I looked over her shoulder, at the shape of Ambrosia’s small cabin in the distance. There was a light flickering in one of the windows, but I couldn’t see or hear anything else. Perry was right. We had to try.
“Okay,” I said. I tried to bend over to pick up the flashlight, but the pain was too great. She quickly got it for me and I shot her a grateful smile as I took her hand in mine. It definitely wasn’t the time to get sappy and we definitely had a lot to talk about and we definitely didn’t know where we stood as a couple, but I wanted to take the moment and hang on to it. At this point, I wasn’t sure if it would be our last.
She nodded at the flashlight. “Come on, let’s get Rose. Then we’ll find Maximus and get out of here.”

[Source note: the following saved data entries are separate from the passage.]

-- ==== Sys2Proof/Machine/Alu.lean ====
section
/-! DEFINITION. The arithmetic and control instructions (R90, R91, Tables 4.4 and 4.5). -/

namespace Sys2Proof.Machine

/-- An ALU word: v[a] and the flags Z, C, N are written (R90). -/
def aluBody (k : Nat) (f : Fields) (op : W64 → W64 → W64 × Bool) (s : State) (_ : W16) : State :=
  updSlot s k fun x =>
    let r := op (x.val f.b) (operandS x f)
    { x.setVal f.a r.1 with flags := flagsOf x.flags r.1 r.2 }

/-- ADD. -/
def execAdd (slot : Nat) (f : Fields) (s : State) : Answer :=
  stepIf s (atWord s slot 0x00 f) (runWord s slot 2 (aluUnused f false) (aluBody slot f aluAdd))

/-- SUB. -/
def execSub (slot : Nat) (f : Fields) (s : State) : Answer :=
  stepIf s (atWord s slot 0x01 f) (runWord s slot 2 (aluUnused f false) (aluBody slot f aluSub))

/-- AND. -/
def execAnd (slot : Nat) (f : Fields) (s : State) : Answer :=
  stepIf s (atWord s slot 0x02 f) (runWord s slot 2 (aluUnused f false) (aluBody slot f aluAnd))

/-- OR. -/
def execOr (slot : Nat) (f : Fields) (s : State) : Answer :=
  stepIf s (atWord s slot 0x03 f) (runWord s slot 2 (aluUnused f false) (aluBody slot f aluOr))

/-- XOR. -/
def execXor (slot : Nat) (f : Fields) (s : State) : Answer :=
  stepIf s (atWord s slot 0x04 f) (runWord s slot 2 (aluUnused f false) (aluBody slot f aluXor))

/-- SHL. -/
def execShl (slot : Nat) (f : Fields) (s : State) : Answer :=
  stepIf s (atWord s slot 0x05 f) (runWord s slot 2 (aluUnused f false) (aluBody slot f aluShl))

/-- SHR. -/
def execShr (slot : Nat) (f : Fields) (s : State) : Answer :=
  stepIf s (atWord s slot 0x06 f) (runWord s slot 2 (aluUnused f true) (aluBody slot f (aluShr (f.m 2))))

/-- The unused places of LDI: b, c, mod[3:2], mod[1:0] = 3, and imm[39:24] with mod 2. -/
def ldiUnused (f : Fields) : Bool :=
  f.b == 0 && f.c == 0 && decide (f.mod.toNat < 3) && (f.mod != 2 || decide (f.imm.toNat < 2 ^ 24))

/-- The value LDI loads (Table 4.4). -/
def ldiValue (x : Slot) (f : Fields) : W64 :=
  match f.mod.toNat with
  | 0 => f.imm.zeroExtend 64
  | 1 => f.imm.signExtend 64
  | _ => BitVec.ofNat 64 ((x.val f.a).toNat % 2 ^ 40 + f.i 23 0 * 2 ^ 40)

/-- LDI. -/
def execLdi (slot : Nat) (f : Fields) (s : State) : Answer :=
  stepIf s (atWord s slot 0x07 f) (runWord s slot 1 (ldiUnused f) fun t _ =>
    updSlot t slot fun x => x.setVal f.a (ldiValue x f))

/-- CMP: a must be 0. -/
def execCmp (slot : Nat) (f : Fields) (s : State) : Answer :=
  stepIf s (atWord s slot 0x08 f) (runWord s slot 2 (aluUnused f false && f.a == 0) fun t _ =>
    updSlot t slot fun x => { x with flags := cmpFlags x.flags (x.val f.b) (operandS x f) })

/-- SEL. -/
def execSel (slot : Nat) (f : Fields) (s : State) : Answer :=
  stepIf s (atWord s slot 0x09 f) (runWord s slot 2 (unusedZero f true true true 3 0) fun t _ =>
    updSlot t slot fun x => x.setVal f.a (if selFlag x.flags f.mod then x.val f.b else x.val f.c))

/-! ## Control -/

/-- Jump to a word of the text or pattern that holds the branch; a target beyond the last word faults (R91). -/
def jump (s : State) (k target : Nat) (pos : W16) : State :=
  let inside := match codeAt s (getSlot s k) with
    | some ws => decide (target < ws.length)
    | none => true
  if inside then updSlot s k fun x => { x with pc := { x.pc with word := target } }
  else orderFault s k St.illegalOp pos

/-- BR: the target is imm[9:0], or v[a][9:0] with mod[0]. -/
def execBr (slot : Nat) (f : Fields) (s : State) : Answer :=
  let used := if f.m 0 then unusedZero f true false false 1 0 else unusedZero f false false false 1 10
  stepIf s (atWord s slot 0x20 f) (runWord s slot 4 used fun t pos =>
    jump t slot (if f.m 0 then ((getSlot t slot).val f.a).toNat % 1024 else f.i 9 0) pos)

/-- The unused places of BZ and BNZ: mod[2:0] is 0 to 4, a is used with source 0 only. -/
def branchUnused (f : Fields) : Bool :=
  decide (f.mod.toNat < 5) && f.b == 0 && f.c == 0 && (f.mod == 0 || f.a == 0) && decide (f.imm.toNat < 1024)

/-- Whether a conditional branch's source is zero. -/
def branchZero (s : State) (k : Nat) (f : Fields) : Bool :=
  let x := getSlot s k
  sourceZero x.flags (x.val f.a) f.mod

/-- BZ. -/
def execBz (slot : Nat) (f : Fields) (s : State) : Answer :=
  let taken := branchZero s slot f
  stepIf s (atWord s slot 0x21 f) (runWord s slot (if taken then 4 else 2) (branchUnused f) fun t pos =>
    if taken then jump t slot (f.i 9 0) pos else t)

/-- BNZ. -/
def execBnz (slot : Nat) (f : Fields) (s : State) : Answer :=
  let taken := !branchZero s slot f
  stepIf s (atWord s slot 0x22 f) (runWord s slot (if taken then 4 else 2) (branchUnused f) fun t pos =>
    if taken then jump t slot (f.i 9 0) pos else t)

/-- Call a pattern (R64): a fifth nested call and a pattern that is not loaded fault. -/
def callPattern (s : State) (k n : Nat) (pos : W16) : State :=
  let x := getSlot s k
  if x.stack.length ≥ 4 then orderFault s k St.callDepth pos
  else if !callable s x.tenant n then orderFault s k St.noPattern pos
  else updSlot s k fun y => { y with stack := y.pc :: y.stack, pc := patStart s x.tenant n, stage := 0 }

/-- CALLP. -/
def execCallp (slot : Nat) (f : Fields) (s : State) : Answer :=
  stepIf s (atWord s slot 0x23 f) (runWord s slot 8 (unusedZero f false false false 0 10) fun t pos =>
    callPattern t slot (f.i 9 0) pos)

/-- Whether END returns from a called pattern: not at the level at which the handler runs (R67, R91). -/
def endReturns (x : Slot) : Bool := !x.stack.isEmpty && !(x.inHandler && x.stack.length == x.hdepth)

/-- Return to the word after the call (R64); a replaced body may now be free (R79), and a device pattern's private buffers
are. -/
def returnCall (s : State) (k : Nat) : State :=
  reapBodies (updSlot (dropPrivate s k) k fun x => match x.stack with
    | p :: rest => { x with pc := p, stack := rest }
    | [] => x)

/-- What END does: it returns from a called pattern, or waits for every ticket and posts 0x0000. -/
def endWord (s : State) (k : Nat) (used : Bool) : State :=
  if endReturns (getSlot s k) then runWord s k 4 used fun t _ => returnCall t k
  else waitWord s k 4 used 15 fun t _ => raiseTickets t k 15 fun u => finishOrder u k St.ok

/-- END. -/
def execEndOrder (slot : Nat) (f : Fields) (s : State) : Answer :=
  stepIf s (atWord s slot 0x24 f) (endWord s slot (unusedZero f false false false 0 0))

/-- FAULT. -/
def execFault (slot : Nat) (f : Fields) (s : State) : Answer :=
  let used := if f.m 0 then unusedZero f true false false 1 0 else unusedZero f false false false 1 16
  stepIf s (atWord s slot 0x25 f) (runWord s slot 2 used fun t pos =>
    orderFault t slot (St.raised (statusOperand (getSlot t slot) f)) pos)

/-- YIELD: the slice ends, and the order is runnable from the next strike (R63). -/
def execYield (slot : Nat) (f : Fields) (s : State) : Answer :=
  stepIf s (atWord s slot 0x26 f) (runWord s slot 2 (unusedZero f false false false 0 0) fun t _ =>
    if pastEnd t (getSlot t slot) then t
    else leave (updSlot t slot fun x => { x with from_ := t.tb.count + 1 }) slot .runnable)

/-! ## Waiting, time and posting (R105, R106) -/

/-- WAIT with mod[0] = 0: until the tickets of imm[3:0] are in; with mod[0] = 1: until the strike counter is at least
v[b] + imm. -/
def execWait (slot : Nat) (f : Fields) (s : State) : Answer :=
  let byStrike := f.m 0
  let used := if byStrike then unusedZero f false true false 1 40 else unusedZero f false false false 1 4
  let mask := BitVec.ofNat 4 (f.i 3 0)
  let target := ((getSlot s slot).val f.b + f.imm.zeroExtend 64).toNat
  stepIf s (atWord s slot 0x80 f)
    (if byStrike then
      (if !overLimit s slot && used && decide (s.tb.count < target) then suspend s slot (.strike target)
       else runWord s slot 2 used fun t _ => t)
     else waitWord s slot 2 used mask fun t _ => raiseTickets t slot mask fun u => u)

/-- FENCE. -/
def execFence (slot : Nat) (f : Fields) (s : State) : Answer :=
  stepIf s (atWord s slot 0x81 f)
    (waitWord s slot 2 (unusedZero f false false false 0 0) 15 fun t _ => raiseTickets t slot 15 fun u => u)

/-- What TIME reads: the strike counter, the strike of arrival, or the instructions that the context has counted as
executed before this one (Table 3.4, log entry 11). -/
def timeValue (s : State) (x : Slot) (f : Fields) : W64 :=
  match f.mod.toNat % 4 with
  | 0 => BitVec.ofNat 64 s.tb.count
  | 1 => BitVec.ofNat 64 x.arrival
  | _ => BitVec.ofNat 64 x.executed

/-- TIME; mod[1:0] = 3 is undefined. -/
def execTime (slot : Nat) (f : Fields) (s : State) : Answer :=
  stepIf s (atWord s slot 0x82 f)
    (runWord s slot 2 (unusedZero f true false false 3 0 && f.mod != 3) fun t _ =>
      updSlot t slot fun x => x.setVal f.a (timeValue t (getSlot s slot) f))

/-- POST: ends the whole order with a status, after every ticket is in. -/
def execPost (slot : Nat) (f : Fields) (s : State) : Answer :=
  let used := if f.m 0 then unusedZero f true false false 1 0 else unusedZero f false false false 1 16
  stepIf s (atWord s slot 0x90 f)
    (waitWord s slot 2 used 15 fun t _ =>
      raiseTickets t slot 15 fun u => finishOrder u slot (St.posted (statusOperand (getSlot t slot) f)))

end Sys2Proof.Machine
end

For once I wished the big red giant really was immortal. I hoped Ambrosia’s minions hadn’t found him, though the bayou was still quiet aside from the occasional splash or bird cry. No gnashing of the teeth to be heard.
I shone the light into the area around my shallow grave. It did look like it had been an ant hill at one point, and then had probably been turned into a compost heap. Though it was maybe only twenty square feet and wildly uneven, it looked like it was the only land around. Everything else that my flashlight caught beyond the mound shimmered like water.
“Over there,” Perry whispered, pointing to her left. I shone the light over and we quickly crept forward. The ground had been disturbed recently, but it looked more like something had been dug up rather than buried. We looked over. It was a grave alright, but it was empty.